При этом сама неистребимость подобных споров, сама увлеченность людей гипотезой о корабле пришельцев (астроном Виталий Бронштэн вспоминал возмущенные вопросы публики: «Зачем вы все время говорите о метеорите, когда доказано, что это был межпланетный корабль?»[58]), сама готовность обсуждать возможный визит инопланетян возникают отнюдь не на пустом месте: в массе своей советские граждане убеждены в обитаемости космоса.

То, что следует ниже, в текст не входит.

/-- With legal parameters, what a write stores is legal, whatever the word (R33). -/
theorem legalReg_legalize {e : Env} (hp : e.p.wf = true) (r : TuneReg) {old : Word} (w : Word)
    (hold : legalReg e.p r old = true) : legalReg e.p r (legalize e r old w) = true := by
  obtain ⟨-, hs, hslo, hshi⟩ := Params.lms_of_wf hp
  obtain ⟨htaps, hdelay, hsum, hdl⟩ := Params.anr_of_wf hp
  obtain ⟨hk, hpsi, hmu, hlidx⟩ := Params.ranges_of_wf hp
  cases r with
  | lmsStrength =>
    simp only [legalReg, legalize, toInt_legalizeS w hs hslo hshi, Bool.and_eq_true, decide_eq_true_eq]
    omega
  | kimRef => simp only [legalReg, toNat_legalize_kimRef, decide_eq_true_eq]; omega
  | anrTaps => rw [legalReg, legalize, legalU_iff, toNat_legalizeU w (by omega)]; omega
  | anrDelay => rw [legalReg, legalize, legalU_iff, toNat_legalizeU w (by omega)]; omega
  | kimK => exact legalF_legalizeF e w hk hold
  | kimPsi => exact legalF_legalizeF e w hpsi hold
  | alpha => exact legalF_legalizeF e w ⟨by decide, by decide, by decide⟩ hold
  | beta => exact legalF_legalizeF e w ⟨by decide, by decide, by decide⟩ hold
  | anrMu => exact legalF_legalizeF e w hmu hold
  | anrLidxMin | anrLidxMax => exact legalF_legalizeF e w hlidx hold

theorem legalTune_write {e : Env} (hp : e.p.wf = true) {t : TuneRegs} (r : TuneReg) (w : Word)
    (h : legalTune e.p t = true) : legalTune e.p (tuneSet t r (legalize e r (tuneGet t r) w)) = true := by
  rw [legalTune_iff] at h ⊢
  intro r'
  rw [tuneGet_tuneSet]
  split_ifs with hr
  · subst hr; exact legalReg_legalize hp r' w (h r')
  · exact h r'

/-! ### One step -/

/-- A CMD write that is accepted copies legal registers into the snapshot (R54). -/
theorem tuningLegal_issue {s : State} (w : Word) (h : TuningLegal s) : TuningLegal (s.issue w) := by
  unfold State.issue
  split_ifs
  · exact h
  · exact ⟨h.1, h.1⟩

theorem tuningLegal_writeLoc {s : State} (hp : s.cfg.wf = true) (l : Loc) (w : Word) (h : TuningLegal s) :
    TuningLegal (s.writeLoc l w) := by
  cases l with
  | cmd => exact tuningLegal_issue w h
  | tune r => exact ⟨legalTune_write (e := s.env) hp r w h.1, h.2⟩
  | status | gain | hLen | arg | sampL | sampR | hcoef | qcoef | reserved => exact h

theorem tuningLegal_assertReset {s : State} (hp : s.cfg.wf = true) : TuningLegal s.assertReset :=
  ⟨Params.legalTune_rst hp, Params.legalTune_rst hp⟩

theorem tuningLegal_coreMove {s t : State} (h : TuningLegal s) (hc : coreMoveWith exec s = .next t) : TuningLegal t := by
  rcases coreMove_next hc with ⟨-, rfl⟩ | ⟨-, rfl⟩ | ⟨i, -, -, he⟩
  · exact h
  · exact h
  · obtain ⟨hcfg, htune, hsnap⟩ := (commandEffect_exec he).keeps_config
    unfold TuningLegal
    rw [hcfg, htune, hsnap]
    exact h

/-- Settles O55: commands leave the registers and the snapshot alone, a host write stores a legal value, an accepted command
copies the registers, and reset loads RST_*. -/
theorem stepKeepsTuningLegal : Obligations.StepKeepsTuningLegal := by
  intro s t hp h hstep
  have hpop : TuningLegal s.popEvent := h
  have hpopCfg : s.popEvent.cfg.wf = true := hp
  rcases step_next hstep with hc | ⟨width, off, hr⟩ | ⟨width, off, v, hw⟩ | rfl | rfl
  · exact tuningLegal_coreMove hpop hc
  · obtain ⟨-, -, -, rfl⟩ := hostRead_next hr
    exact h
  · obtain ⟨-, -, -, rfl⟩ := hostWrite_next hw
    exact tuningLegal_writeLoc hpopCfg _ v hpop
  · exact tuningLegal_assertReset hpopCfg
  · exact h

end Sys2Proof.Machine

/-! The shapes of the engines' state under a step (O57): each engine keeps its own, initialization gives one. -/

namespace Sys2Proof.Machine

@[simp] theorem zeros_length (n : Nat) : (zeros n).length = n := by simp [zeros]

/-! ### Normalized LMS (10_state.md R38) -/

theorem splice_length {l x : List F32} {at' : Nat} (h : at' + x.length ≤ l.length) :
    (splice l at' x).length = l.length := by
  simp only [splice, List.length_append, List.length_take, List.length_drop]
  omega

/-- The weights keep their count while the window can be filled, and the inputs so far never get fewer. -/
theorem lmsLoop_lengths (e : Env) (mu : F32) (pairs : List (F32 × F32)) (w past : List F32)
    (hw : w.length = e.p.lmsTaps) (hpast : e.p.lmsTaps - 1 ≤ past.length) :
    (lmsLoop e mu pairs w past).w.length = e.p.lmsTaps
      ∧ e.p.lmsTaps - 1 ≤ (lmsLoop e mu pairs w past).past.length := by
  induction pairs generalizing w past with
  | nil => exact ⟨hw, hpast⟩
  | cons pair rest ih =>
    refine ih _ (pair.1 :: past) ?_ (by simp only [List.length_cons]; omega)
    simp only [lmsSample, List.length_zipWith, List.length_take, List.length_cons, hw]
    omega

theorem lmsShape_nlmsBlock {e : Env} {st : LmsState} {x : List F32} (h : LmsShape e.p st) (hx : x.length = e.p.blk) :
    LmsShape e.p (nlmsBlock e st x).st := by
  obtain ⟨hring, hwc, hw, hhist⟩ := h
  have hcursor : (st.wc + e.p.blk) % (2 * e.p.blk) = 0 ∨ (st.wc + e.p.blk) % (2 * e.p.blk) = e.p.blk := by
    rcases hwc with h0 | hb
    · rw [h0, zero_add]
      exact (Nat.eq_zero_or_pos e.p.blk).imp (fun hz => by simp [hz]) fun hpos => Nat.mod_eq_of_lt (by omega)
    · exact .inl (by rw [hb, ← two_mul, Nat.mod_self])
  exact ⟨(splice_length (by omega)).trans hring, hcursor, (lmsLoop_lengths e _ _ _ _ hw hhist.ge).1,
    List.length_take_of_le (lmsLoop_lengths e _ _ _ _ hw hhist.ge).2⟩

theorem lmsShape_lmsInit (e : Env) (t : TuneRegs) : LmsShape e.p (lmsInit e t) := by
  simp [LmsShape, lmsInit]

/-! ### Variable leak (R39) -/

theorem anrShape_anrSample {e : Env} (kind : AnrOut) (t : TuneRegs) {st : AnrState} (xs : F32) (h : AnrShape e.p st) :
    AnrShape e.p (anrSample e kind t st xs).1 := by
  obtain ⟨hring, hidx, hw, hnt, hntmax, hnd⟩ := h
  refine ⟨?_, Nat.mod_lt _ (by omega), ?_, hnt, hntmax, hnd⟩
  · simpa [anrSample] using hring
  · simp only [anrSample, anrWindow, List.length_append, List.length_zipWith, List.length_take, List.length_drop,
      List.length_map, List.length_range, hw]
    omega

Такая убежденность в начале пятидесятых основывается 1) на некоторых замечаниях из «Диалектики природы» Энгельса (о том, что вечно превращающаяся материя с «железной необходимостью» порождает мыслящий дух), 2) на радикальном неприятии в СССР «идеалистической» теории Большого взрыва (предполагавшей конечность Вселенной во времени и пространстве)[59] и 3) на крахе влиятельной гипотезы астронома Джеймса Джинса о возникновении планет из вещества, выброшенного Солнцем под действием проходившей близко звезды. Поскольку прохождение звезд рядом друг с другом является исключительным событием, гипотеза Джинса подразумевала чрезвычайную редкость образования планет – с чем никак не могли согласиться советские ученые. В 1943 году астроном Николай Парийский публикует расчеты, опровергающие гипотезу Джинса, в 1949 году с ее критикой выступает академик Отто Шмидт в работе «Происхождение Земли и планет»[60]. Отказ от гипотезы Джинса в соединении с идеей бесконечной Вселенной логично ведет к мыслям о бесконечном количестве планет и о фактической неизбежности возникновения жизни в космосе. Как несколькими годами позже подытожат такой ход рассуждений астроном Василий Фесенков и биолог Александр Опарин: «Даже в нашей Галактике, включающей примерно 150 миллиардов звезд, могут быть сотни тысяч планет, на которых возможно возникновение и развитие жизни. Во всей бесконечной Вселенной должно существовать также и бесконечное множество обитаемых планет»[61]. Тема возможной обитаемости планет чрезвычайно популярна; в частности, о ней активно пишут ленинградские астрономы Всеволод Шаронов («Есть ли жизнь на планетах», 1950[62]) и Надежда Сытинская («Есть ли жизнь на небесных телах», 1949[63], «Есть ли жизнь на других планетах?», 1952[64]), но самый большой интерес у публики вызывают, вне всякого сомнения, статьи и книги астронома, члена-корреспондента АН СССР Гавриила Тихова.